[[ Data in this exercise open ]]

-- ==== Sys2Proof/Tests/Slice0.lean ====
section
/-! SUPPORT. The model's own tests, and for every statement with hypotheses a state and operands that meet
them. Expected results come from spec/95_test_vectors.md (the vector is named) or from the rule named. -/

namespace Sys2Proof.Tests

open Sys2Proof Sys2Proof.Machine

/-- The start of a vector (95_test_vectors.md, section 0): a fresh decoder, CLOSE_SIGNALS_DONE = true,
ECHO_NO_CODE = 00 00. -/
def fresh : State := { State.reset with
  cfg := { bufCap := none, closeSignalsDone := true, echoNoCode := some 0 } }

/-- The answer is a next state of which p holds. -/
def nextHas (r : Result) (p : State → Bool) : Bool :=
  match r with
  | .next t => p t
  | _ => false

theorem nextHas_exists {r : Result} {p : State → Bool} (h : nextHas r p = true) :
    ∃ t, r = .next t ∧ p t = true := by
  cases r with
  | next t => exact ⟨t, rfl, h⟩
  | fault f => simp [nextHas] at h
  | refused x => simp [nextHas] at h

/-- The answer is a next state with these events, in this parser state, with this buffer. -/
def gives (r : Result) (es : List Event) (ps : ParserState) (buf : Bytes) : Bool :=
  nextHas r (fun t => decide (t.events = es) && decide (t.pstate = ps) && decide (t.buf = buf))

/-- The answer is a failure with this cause, after these events. -/
def failsAfter (r : Result) (es : List Event) (c : FailCause) : Bool :=
  nextHas r (fun t => t.failed && decide (t.events.dropLast = es) &&
    match t.events.getLast? with
    | some (.fail c' _) => decide (c' = c)
    | _ => false)

/-- A vector's INGEST. -/
def ingest (s : State) (chunk : Bytes) : Result := exec (.ingest chunk false) s

/-! ## Well-formedness and decoding -/

/-- The ill-formed term: ENCODE of 2^48 bytes (R108). -/
theorem test_wellFormed_refuses_overlong_encode :
    (Instr.encode 0x1 (some (List.replicate (2 ^ 48) 0x00))).wellFormed = false := by
  simp only [Instr.wellFormed, List.length_replicate]
  decide

/-- OPCODE by OPCODE, FIN = 1, RSV = 000, MASK = 0, LEN7 = 5 (R70, R78). -/
theorem test_decode_frame_words :
    decodeTableWord 16 0b1000000000000101 = some (.continuation true 0 false 5) ∧
    decodeTableWord 16 0b1000000100000101 = some (.text true 0 false 5) ∧
    decodeTableWord 16 0b1000001000000101 = some (.binary true 0 false 5) ∧
    decodeTableWord 16 0b1000001100000101 = some (.reserved3 true 0 false 5) ∧
    decodeTableWord 16 0b1000010000000101 = some (.reserved4 true 0 false 5) ∧
    decodeTableWord 16 0b1000010100000101 = some (.reserved5 true 0 false 5) ∧
    decodeTableWord 16 0b1000011000000101 = some (.reserved6 true 0 false 5) ∧
    decodeTableWord 16 0b1000011100000101 = some (.reserved7 true 0 false 5) ∧
    decodeTableWord 16 0b1000100000000101 = some (.close true 0 false 5) ∧
    decodeTableWord 16 0b1000100100000101 = some (.ping true 0 false 5) ∧
    decodeTableWord 16 0b1000101000000101 = some (.pong true 0 false 5) ∧
    decodeTableWord 16 0b1000101100000101 = some (.reservedB true 0 false 5) ∧
    decodeTableWord 16 0b1000110000000101 = some (.reservedC true 0 false 5) ∧
    decodeTableWord 16 0b1000110100000101 = some (.reservedD true 0 false 5) ∧
    decodeTableWord 16 0b1000111000000101 = some (.reservedE true 0 false 5) ∧
    decodeTableWord 16 0b1000111100000101 = some (.reservedF true 0 false 5) := by decide

/-- FIN = 0, RSV = 101, MASK = 1, LEN7 = 1000010 are read from their own bits (R70). -/
theorem test_decode_header_fields :
    decodeTableWord 16 0b0101100111000010 = some (.ping false 0b101 true 0b1000010) := by decide

/-- 95_test_vectors.md 2.1. -/
theorem test_decode_command_words :
    decodeTableWord 8 0x00 = some (.ingest [] false) ∧ decodeTableWord 8 0x01 = some (.encode 0x0 none) ∧
    decodeTableWord 8 0x81 = some (.encode 0x8 none) ∧ decodeTableWord 8 0xF1 = some (.encode 0xF none) ∧
    decodeTableWord 8 0x02 = some (.cbdFull []) ∧ decodeTableWord 8 0x06 = some (.cbdCode []) ∧
    decodeTableWord 8 0x03 = some (.wrdone 0 false) := by decide

/-- 95_test_vectors.md 2.1, the refused words. -/
theorem test_decode_refused_words :
    [0x04, 0x05, 0x07, 0x08, 0x10, 0x12, 0xFF].all (fun w => (decodeTableWord 8 w).isNone) = true := by
  decide

/-- The encoder against R70 and R86: bytes written out. -/
theorem test_encode_words :
    encode (.ping false 0b101 true 0b1000010) = .frame 0b01011001 0b11000010 ∧
    encode (.encode 0x8 none) = .command ⟨0x81, none, false, 0⟩ ∧
    encode (.wrdone 7 true) = .command ⟨0x03, none, true, 7⟩ := by decide

/-- Either kind of placed word is what the next step runs. -/
theorem test_fetched_words_run :
    gives (step (State.withFetchWord fresh 16 0x8100)) [.dispatch 0x1 []] .awaitingHeader [] = true ∧
    gives (step (State.withFetchWord fresh 16 0x827E)) [.dispatch 0x2 []] .awaitingHeader [] = true ∧
    gives (step (State.withFetchWord fresh 8 0x00)) [.done] .awaitingHeader [] = true := by decide

/-! ## Frames: 95_test_vectors.md 2.4, column A (FIN = 1), B (FIN = 0) and C (LEN7 = 126) -/

theorem test_continuation_unfinished :
    gives (ingest fresh [0x00, 0x01, 0x5A]) [.dispatch 0x0 [0x5A], .done] .awaitingHeader [] = true := by
  decide

theorem test_text_zero_lengths_dispatch_at_once :  -- I5
    gives (ingest fresh [0x81, 0x00, 0x81, 0x00]) [.dispatch 0x1 [], .dispatch 0x1 [], .done]
      .awaitingHeader [] = true := by decide

theorem test_text_rsv_ignored :  -- I14
    gives (ingest fresh [0xF1, 0x02, 0x41, 0x42]) [.dispatch 0x1 [0x41, 0x42], .done]
      .awaitingHeader [] = true := by decide

theorem test_binary_nonminimal_16 :  -- I6
    gives (ingest fresh [0x82, 0x7E, 0x00, 0x03, 0x01, 0x02, 0x03])
      [.dispatch 0x2 [0x01, 0x02, 0x03], .done] .awaitingHeader [] = true := by decide

theorem test_binary_bit_63_kept :  -- I10
    nextHas (ingest fresh [0x82, 0x7F, 0x80, 0x00, 0x00, 0x00, 0x00, 0x00, 0x00, 0x00, 0x01])
      (fun t => decide (t.fLen = some 0x8000000000000000) && decide (t.buf = [0x01]) &&
        decide (t.pstate = .awaitingPayload)) = true := by decide

theorem test_reserved3 :
    gives (ingest fresh [0x83, 0x01, 0x5A]) [.dispatch 0x3 [0x5A], .done] .awaitingHeader [] = true ∧
    failsAfter (ingest fresh [0x03, 0x01, 0x5A]) [] .fragmentedControl = true := by decide

theorem test_reserved4 :
    gives (ingest fresh [0x84, 0x01, 0x5A]) [.dispatch 0x4 [0x5A], .done] .awaitingHeader [] = true ∧
    failsAfter (ingest fresh [0x04, 0x01, 0x5A]) [] .fragmentedControl = true := by decide

theorem test_reserved5 :
    gives (ingest fresh [0x85, 0x01, 0x5A]) [.dispatch 0x5 [0x5A], .done] .awaitingHeader [] = true ∧
    failsAfter (ingest fresh [0x05, 0x01, 0x5A]) [] .fragmentedControl = true := by decide

theorem test_reserved6 :
    gives (ingest fresh [0x86, 0x01, 0x5A]) [.dispatch 0x6 [0x5A], .done] .awaitingHeader [] = true ∧
    failsAfter (ingest fresh [0x06, 0x01, 0x5A]) [] .fragmentedControl = true := by decide

theorem test_reserved7 :
    gives (ingest fresh [0x87, 0x01, 0x5A]) [.dispatch 0x7 [0x5A], .done] .awaitingHeader [] = true ∧
    failsAfter (ingest fresh [0x07, 0x01, 0x5A]) [] .fragmentedControl = true := by decide

theorem test_ping :  -- and Q1: fragmentation is reported before the cap
    gives (ingest fresh [0x89, 0x01, 0x5A]) [.dispatch 0x9 [0x5A], .done] .awaitingHeader [] = true ∧
    failsAfter (ingest fresh [0x09, 0x7E]) [] .fragmentedControl = true := by decide

theorem test_ping_capped_on_len7 :  -- X11
    failsAfter (ingest fresh [0x89, 0x7E, 0x00, 0x01, 0x5A]) [] .controlTooLong = true := by decide

theorem test_pong :  -- and O4
    gives (ingest fresh [0x8A, 0x02, 0x01, 0x02]) [.dispatch 0xA [0x01, 0x02], .done]
      .awaitingHeader [] = true ∧
    failsAfter (ingest fresh [0x8A, 0x7F]) [] .controlTooLong = true := by decide

theorem test_reservedB_not_capped :
    gives (ingest fresh [0x8B, 0x7E, 0x00, 0x02, 0xAA, 0xBB]) [.dispatch 0xB [0xAA, 0xBB], .done]
      .awaitingHeader [] = true ∧
    failsAfter (ingest fresh [0x0B, 0x00]) [] .fragmentedControl = true := by decide
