-- ==== Sys2Proof/Machine/Positions.lean ====
section
/-! DEFINITION. Rates, labels, positions, the day and its wrap, and the points of a cue's timeline (spec file 01). -/

namespace Sys2Proof.Machine

/-! ## Rates (00_scope 4.3, R1, R2) -/

/-- The rate code (R2). -/
def Rate.code : Rate → Nat
  | .fps23976 => 0
  | .fps24 => 1
  | .fps25 => 2
  | .fps2997drop => 3
  | .fps2997 => 4
  | .fps30 => 5

/-- The rate of a rate code; a code above 5 is no rate (R2). -/
def Rate.ofCode : Nat → Option Rate
  | 0 => some .fps23976
  | 1 => some .fps24
  | 2 => some .fps25
  | 3 => some .fps2997drop
  | 4 => some .fps2997
  | 5 => some .fps30
  | _ => none

/-- The base: frames in a label second (R3). -/
def Rate.base : Rate → Nat
  | .fps23976 => 24
  | .fps24 => 24
  | .fps25 => 25
  | .fps2997drop => 30
  | .fps2997 => 30
  | .fps30 => 30

/-- The nominal period in reference counts (00_scope 4.3). -/
def Rate.nominal : Rate → Nat
  | .fps23976 => 1001000
  | .fps24 => 1000000
  | .fps25 => 960000
  | .fps2997drop => 800800
  | .fps2997 => 800800
  | .fps30 => 800000

/-- The frames of a timecode day (R1). -/
def Rate.framesPerDay : Rate → Nat
  | .fps23976 => 2073600
  | .fps24 => 2073600
  | .fps25 => 2160000
  | .fps2997drop => 2589408
  | .fps2997 => 2592000
  | .fps30 => 2592000

/-- The day end DE, the highest position value (R1). -/
def Rate.dayEnd (r : Rate) : Nat := 64 * r.framesPerDay - 1

/-! ## Labels (R3 to R8) -/

/-- The dropped labels of rate code 3 (R3): seconds 0, frames 0 or 1, minutes not a multiple of 10. -/
def Label.isDropped (l : Label) : Bool :=
  l.seconds == 0 && decide (l.frames ≤ 1) && l.minutes % 10 != 0

/-- A label valid at a rate (R3). -/
def Label.isValid (r : Rate) (l : Label) : Bool :=
  decide (l.hours ≤ 23) && decide (l.minutes ≤ 59) && decide (l.seconds ≤ 59) && decide (l.frames < r.base) &&
    !(r == .fps2997drop && l.isDropped)

/-- The frame index of a label (R4; R5 at rate code 3). -/
def Label.frameIndex (r : Rate) (l : Label) : Nat :=
  match r with
  | .fps2997drop =>
    let tm := 60 * l.hours + l.minutes
    108000 * l.hours + 1800 * l.minutes + 30 * l.seconds + l.frames - 2 * (tm - tm / 10)
  | _ => ((l.hours * 60 + l.minutes) * 60 + l.seconds) * r.base + l.frames

/-- The label of a frame index (R6; R7 at rate code 3). -/
def Label.ofFrame (r : Rate) (i : Nat) : Label :=
  match r with
  | .fps2997drop =>
    let d := i / 17982
    let m := i % 17982
    let adj := if m < 2 then 18 * d else 18 * d + 2 * ((m - 2) / 1798)
    let c := i + adj
    { hours := c / 108000, minutes := c / 1800 % 60, seconds := c / 30 % 60, frames := c % 30 }
  | _ =>
    { hours := i / (3600 * r.base), minutes := i / (60 * r.base) % 60, seconds := i / r.base % 60,
      frames := i % r.base }

/-- The frame index one frame on in a direction, round the day (R8). -/
def Rate.stepFrame (r : Rate) (d : Direction) (i : Nat) : Nat :=
  match d with
  | .forward => (i + 1) % r.framesPerDay
  | .reverse => (i + r.framesPerDay - 1) % r.framesPerDay

/-- The label that follows a valid label in a direction (R8). -/
def Label.step (r : Rate) (d : Direction) (l : Label) : Label :=
  Label.ofFrame r (r.stepFrame d (l.frameIndex r))

/-- The label of a position value (R9). -/
def labelOf (r : Rate) (p : Nat) : Label := Label.ofFrame r (p / 64)

/-- The label of a position field. -/
def fieldLabel (f : PositionField) : Label := ⟨f.hours, f.minutes, f.seconds, f.frames⟩

/-- A position field taken at a rate: its position value, or none where it is invalid (R9). -/
def positionValue (r : Rate) (f : PositionField) : Option Nat :=
  if (fieldLabel f).isValid r && decide (f.subframe ≤ 63) then some ((fieldLabel f).frameIndex r * 64 + f.subframe) else none

/-! ## The cue timeline (R11 to R20) -/

/-- The streamer start S (R13). -/
def CueFields.streamerStart (f : CueFields) : Nat := f.inPoint - 64 * f.timing.lead

/-- The start of beep k, absent where the beep is omitted (R14). -/
def CueFields.beepStart (f : CueFields) (k : Nat) : Option Nat :=
  if 64 * k * f.timing.beepSpacing ≤ f.inPoint then some (f.inPoint - 64 * k * f.timing.beepSpacing) else none

/-- Whether a position value lies in the gate interval of a kept beep, k = 1..n (R14, R124). -/
def CueFields.beepGate (f : CueFields) (p : Nat) : Bool :=
  (List.range f.timing.beepCount).any fun k =>
    match f.beepStart (k + 1) with
    | some b => decide (b ≤ p) && decide (p < b + 64 * f.timing.beepLength)
    | none => false

/-- The first sound F (R15): the least of S and the starts of the kept beeps. -/
def CueFields.firstSound (f : CueFields) : Nat :=
  (List.range f.timing.beepCount).foldl
    (fun least k => match f.beepStart (k + 1) with
      | some b => min least b
      | none => least)
    f.streamerStart

/-- The arm point A (R16). -/
def CueFields.armPoint (f : CueFields) : Nat := 64 * ((f.firstSound - 64 * f.timing.preRoll) / 64)

/-- The punch-in point P_in (R17). -/
def CueFields.punchInPoint (f : CueFields) : Nat := f.inPoint - 64 * f.timing.punchIn

/-- The punch-out point P_out, at the reel rate (R17). -/
def CueFields.punchOutPoint (r : Rate) (f : CueFields) : Nat := min (f.outPoint + 64 * f.timing.punchOut) r.dayEnd

/-- The pre-emption point at a guard gap G (R18). -/
def CueFields.preemptionPoint (f : CueFields) (g : Nat) : Nat := f.punchInPoint - (g + (g + 7) / 8)

/-- The phase of a position value below P_out (R19, R118). -/
def CueFields.phaseAt (f : CueFields) (p : Nat) : Phase :=
  if p < f.streamerStart then .armed
  else if p < f.inPoint then .sweep
  else if p < f.outPoint then .speaking
  else .tail

/-- The streamer position x at a position value of the streamer interval (R20). -/
def CueFields.streamerPosition (f : CueFields) (t : Nat) : Nat :=
  min 1023 ((t - f.streamerStart) * 1024 / (f.inPoint - f.streamerStart))

end Sys2Proof.Machine
end

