-- ==== Sys2Proof/Certificates/Slice0/Obligations.lean ====
section
/-! DEFINITION. The statements for the provers. A request statement holds for both forms of its window: `q` is any window
that the port reads as the fields `x`. -/

open Sys2Proof Sys2Proof.Machine

/-! ## The machine -/

/-- A step takes the command at the front of the queue and is exec of it with the queue's rest. The queue is the model's
(log 2); the commands are the requests and events of 00_scope section 4.5. -/
def Obligations.StepTakesFrontCommand : Prop :=
  ∀ (c : Instr) (s : State), step { s with pending := c :: s.pending } = exec c s

/-- MODEL'S CHOICE (log 2, log 5): with no command waiting, one reference count passes, or the timed events due earliest at
or before the present count are put in the queue, each once, in some order. The timed events and their counts are the
spec's: the expiry of a running gap; the acquisition deadline, two nominal periods after the last counted word; the LOCKED
deadline, floor(5 x E / 4) after the last boundary; the next synthetic boundary, E after it; the next subframe advance, the
first count at which floor(elapsed x 64 / E) is above the subframe; the end of a packet, 120 counts a byte after its
start. -/
def Obligations.IdleStepPassesTime : Prop :=
  ∀ s : State, s.pending = [] →
    ∃ t, step s = .next t ∧
      (∀ c, c ∈ s.floor.due ↔ ∃ d, d ≤ s.floor.now ∧ (d, c) ∈ s.floor.timed ∧ ∀ e ∈ s.floor.timed, d ≤ e.1) ∧
      (∀ d c, (d, c) ∈ s.floor.timed ↔ ∃ i : Fin 4,
        let t := s.floor.tracker i
        let e := t.e8 / 8
        (c = .gapExpiry i ∧ (s.floor.path i).gapExpiry = some d) ∨
        (c = .acquisitionDeadlineExpiry i ∧ t.state = .acquiring ∧
          ∃ a, t.acquisition = some a ∧ d = a.arrival + 2 * t.rate.nominal) ∨
        (c = .lockedDeadlineExpiry i ∧ t.state = .locked ∧ ∃ b, t.lastBoundary = some b ∧ d = b + 5 * e / 4) ∨
        (c = .syntheticBoundaryDue i ∧ t.state = .freewheel ∧ ∃ b, t.lastBoundary = some b ∧ d = b + e) ∨
        (c = .subframeAdvance i ∧ (t.state = .locked ∨ t.state = .freewheel) ∧ t.direction = .forward ∧
          t.position % 64 < 63 ∧ ∃ b, t.lastBoundary = some b ∧
            d = b + ((t.position % 64 + 1) * e + 63) / 64 ∧
            (0 < e → ∀ n, b ≤ n → (t.position % 64 < (n - b) * 64 / e ↔ d ≤ n))) ∨
        (c = .packetEnd i ∧ ∃ p, (s.floor.overlay i).inProgress = some p ∧ d = p.start + 120 * p.bytes.length)) ∧
      (s.floor.due = [] → t = { s with floor := { s.floor with now := s.floor.now + 1 } }) ∧
      (s.floor.due ≠ [] → t.pending.Perm s.floor.due ∧
        t = { s with pending := t.pending, floor := { s.floor with draws := t.floor.draws } })
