-- ==== Sys2Proof/Laws/StageEvent.lean ====
section
/-! SUPPORT. What an event of one stage can reach, said once for every operation of the tracker, the runner, the fault
logic, the interlock and the transmitter: its own stage, take counts and in-flight counts of cues, notices, counters. -/

namespace Sys2Proof.Machine

/-- What of a cue record no event of a stage changes: everything but the takes and the in-flight count. -/
def Cue.settled (c : Cue) : Nat × CueFields × Enable × Approval × Lock := (c.reel, c.fields, c.enable, c.approval, c.lock)

/-- g comes from f by an event of stage i: the tables, the cast map, the mask, the reference counter, the other stages
and the settled part of every cue are as before. -/
structure Floor.StageEvent (i : Fin 4) (f g : Floor) : Prop where
  now : g.now = f.now
  reels : g.reels = f.reels
  chars : g.chars = f.chars
  casts : g.casts = f.casts
  mask : g.mask = f.mask
  stages : ∀ j, j ≠ i → g.stage j = f.stage j
  cues : g.cues.map (fun e => (e.1, e.2.settled)) = f.cues.map (fun e => (e.1, e.2.settled))

variable (f : Floor) (i : Fin 4)

theorem Floor.StageEvent.refl : Floor.StageEvent i f f := ⟨rfl, rfl, rfl, rfl, rfl, fun _ _ => rfl, rfl⟩

theorem Floor.StageEvent.trans {f g h : Floor} {i : Fin 4} (a : Floor.StageEvent i f g) (b : Floor.StageEvent i g h) :
    Floor.StageEvent i f h where
  now := b.now.trans a.now
  reels := b.reels.trans a.reels
  chars := b.chars.trans a.chars
  casts := b.casts.trans a.casts
  mask := b.mask.trans a.mask
  stages := fun j hj => (b.stages j hj).trans (a.stages j hj)
  cues := b.cues.trans a.cues

/-- The settled part of a cue, found by its handle, is as before. -/
theorem Floor.StageEvent.cue {f g : Floor} {i : Fin 4} (a : Floor.StageEvent i f g) (h : Nat) :
    (g.cue h).map Cue.settled = (f.cue h).map Cue.settled := by
  have key : ∀ t : List (Nat × Cue), (Table.find h t).map Cue.settled =
      Table.find h (t.map fun e => (e.1, e.2.settled)) := by
    intro t
    induction t with
    | nil => rfl
    | cons e t ih =>
      simp only [List.map_cons, Table.find_cons]
      split
      · rfl
      · exact ih
  rw [Floor.cue, Floor.cue, key, key, a.cues]

theorem Floor.StageEvent.modStage (h : Stage → Stage) : Floor.StageEvent i f (f.modStage i h) :=
  ⟨rfl, rfl, rfl, rfl, rfl, fun j hj => f.modStage_stage_ne i j h hj, rfl⟩

theorem Floor.StageEvent.modTracker (h : Tracker → Tracker) : Floor.StageEvent i f (f.modTracker i h) := .modStage f i _
theorem Floor.StageEvent.modRunner (h : Runner → Runner) : Floor.StageEvent i f (f.modRunner i h) := .modStage f i _
theorem Floor.StageEvent.modOverlay (h : Overlay → Overlay) : Floor.StageEvent i f (f.modOverlay i h) := .modStage f i _

theorem Floor.StageEvent.setNotice (n : Notice) : Floor.StageEvent i f (f.setNotice n) :=
  ⟨rfl, rfl, rfl, rfl, rfl, fun _ _ => rfl, rfl⟩

theorem Floor.StageEvent.modCounters (h : Counter → Counter) : Floor.StageEvent i f (f.modCounters h) :=
  ⟨rfl, rfl, rfl, rfl, rfl, fun _ _ => rfl, rfl⟩

theorem Floor.StageEvent.countOccurrence (j : Fin 4) (c : CounterSource) :
    Floor.StageEvent i f (f.countOccurrence j c) := .modCounters f i _

theorem Floor.StageEvent.draws (n : Nat) : Floor.StageEvent i f { f with draws := n } :=
  ⟨rfl, rfl, rfl, rfl, rfl, fun _ _ => rfl, rfl⟩
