theorem exec_reelSetRate {q : Request ReelRateFields} {x : ReelRateFields}
    (hq : readRequest none parseReelRate q = .ok x) :
    exec (.reelSetRate q) s = .next (s.handover.ownReelSetRate x) := congrArg _ (State.request_read _ _ _ _ _ _ h hq)

end Owners

section Lookups

variable {s : State} {slot : Nat} {reel : Reel} (h : s.Receives)
include h

/-- CUE_FIND answers the cue that the order list finds (R55). -/
theorem State.ownCueFind_found {x : CueFindFields} {suffix : Option Nat} (hnum : numberOk x.number = true)
    (hsuffix : suffixOf x.suffix = some suffix) (hreel : s.floor.resolveReel x.reel = .ok (slot, reel)) :
    s.handover.ownCueFind x = s.replied Code.cueFind .ok (foundBytes (s.floor.firstInOrder
      (fun c => c.fields.number == x.number && c.fields.suffix == suffix) 0 reel.order)) := by
  simp only [State.ownCueFind, hnum, hsuffix, hreel, State.handover_floor, require_true, orElse_some, except_ok_bind]
  exact s.handover_respond _ h _ _

/-- CUE_NEXT answers the cue that the order list finds, with its in-point (R56). -/
theorem State.ownCueNext_found {x : CueNextFields} {p : Nat} (hreel : s.floor.resolveReel x.reel = .ok (slot, reel))
    (hp : positionValue reel.rate x.position = some p) :
    let found := s.floor.firstInOrder (fun c => decide (p ≤ c.fields.inPoint)) 0 reel.order
    s.handover.ownCueNext x =
      s.replied Code.cueNext .ok (foundBytes found ++ s.floor.foundInPoint reel.rate found) := by
  intro found
  simp only [State.ownCueNext, hreel, hp, State.handover_floor, orElse_some, except_ok_bind]
  exact s.handover_respond _ h _ _

/-- CUE_LIST answers a stretch of the order list (R57). -/
theorem State.ownCueList_found {x : CueListFields} (hx : x.start ≤ 1023 ∧ 1 ≤ x.count ∧ x.count ≤ 32)
    (hreel : s.floor.resolveReel x.reel = .ok (slot, reel)) :
    s.handover.ownCueList x = s.replied Code.cueList .ok ([countByte reel.order.length] ++ bytes2 x.start ++
      listBytes bytes2 ((reel.order.drop x.start).take x.count)) := by
  simp only [State.ownCueList, hx, hreel, State.handover_floor, decide_true, Bool.and_self, require_true,
    except_ok_bind]
  exact s.handover_respond _ h _ _

end Lookups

[[ Data in this exercise closed ]]

Directions. Where a line of the entries contains "dayEnd", report that line.

Result of the exercise.
def Rate.dayEnd (r : Rate) : Nat := 64 * r.framesPerDay - 1
def CueFields.punchOutPoint (r : Rate) (f : CueFields) : Nat := min (f.outPoint + 64 * f.timing.punchOut) r.dayEnd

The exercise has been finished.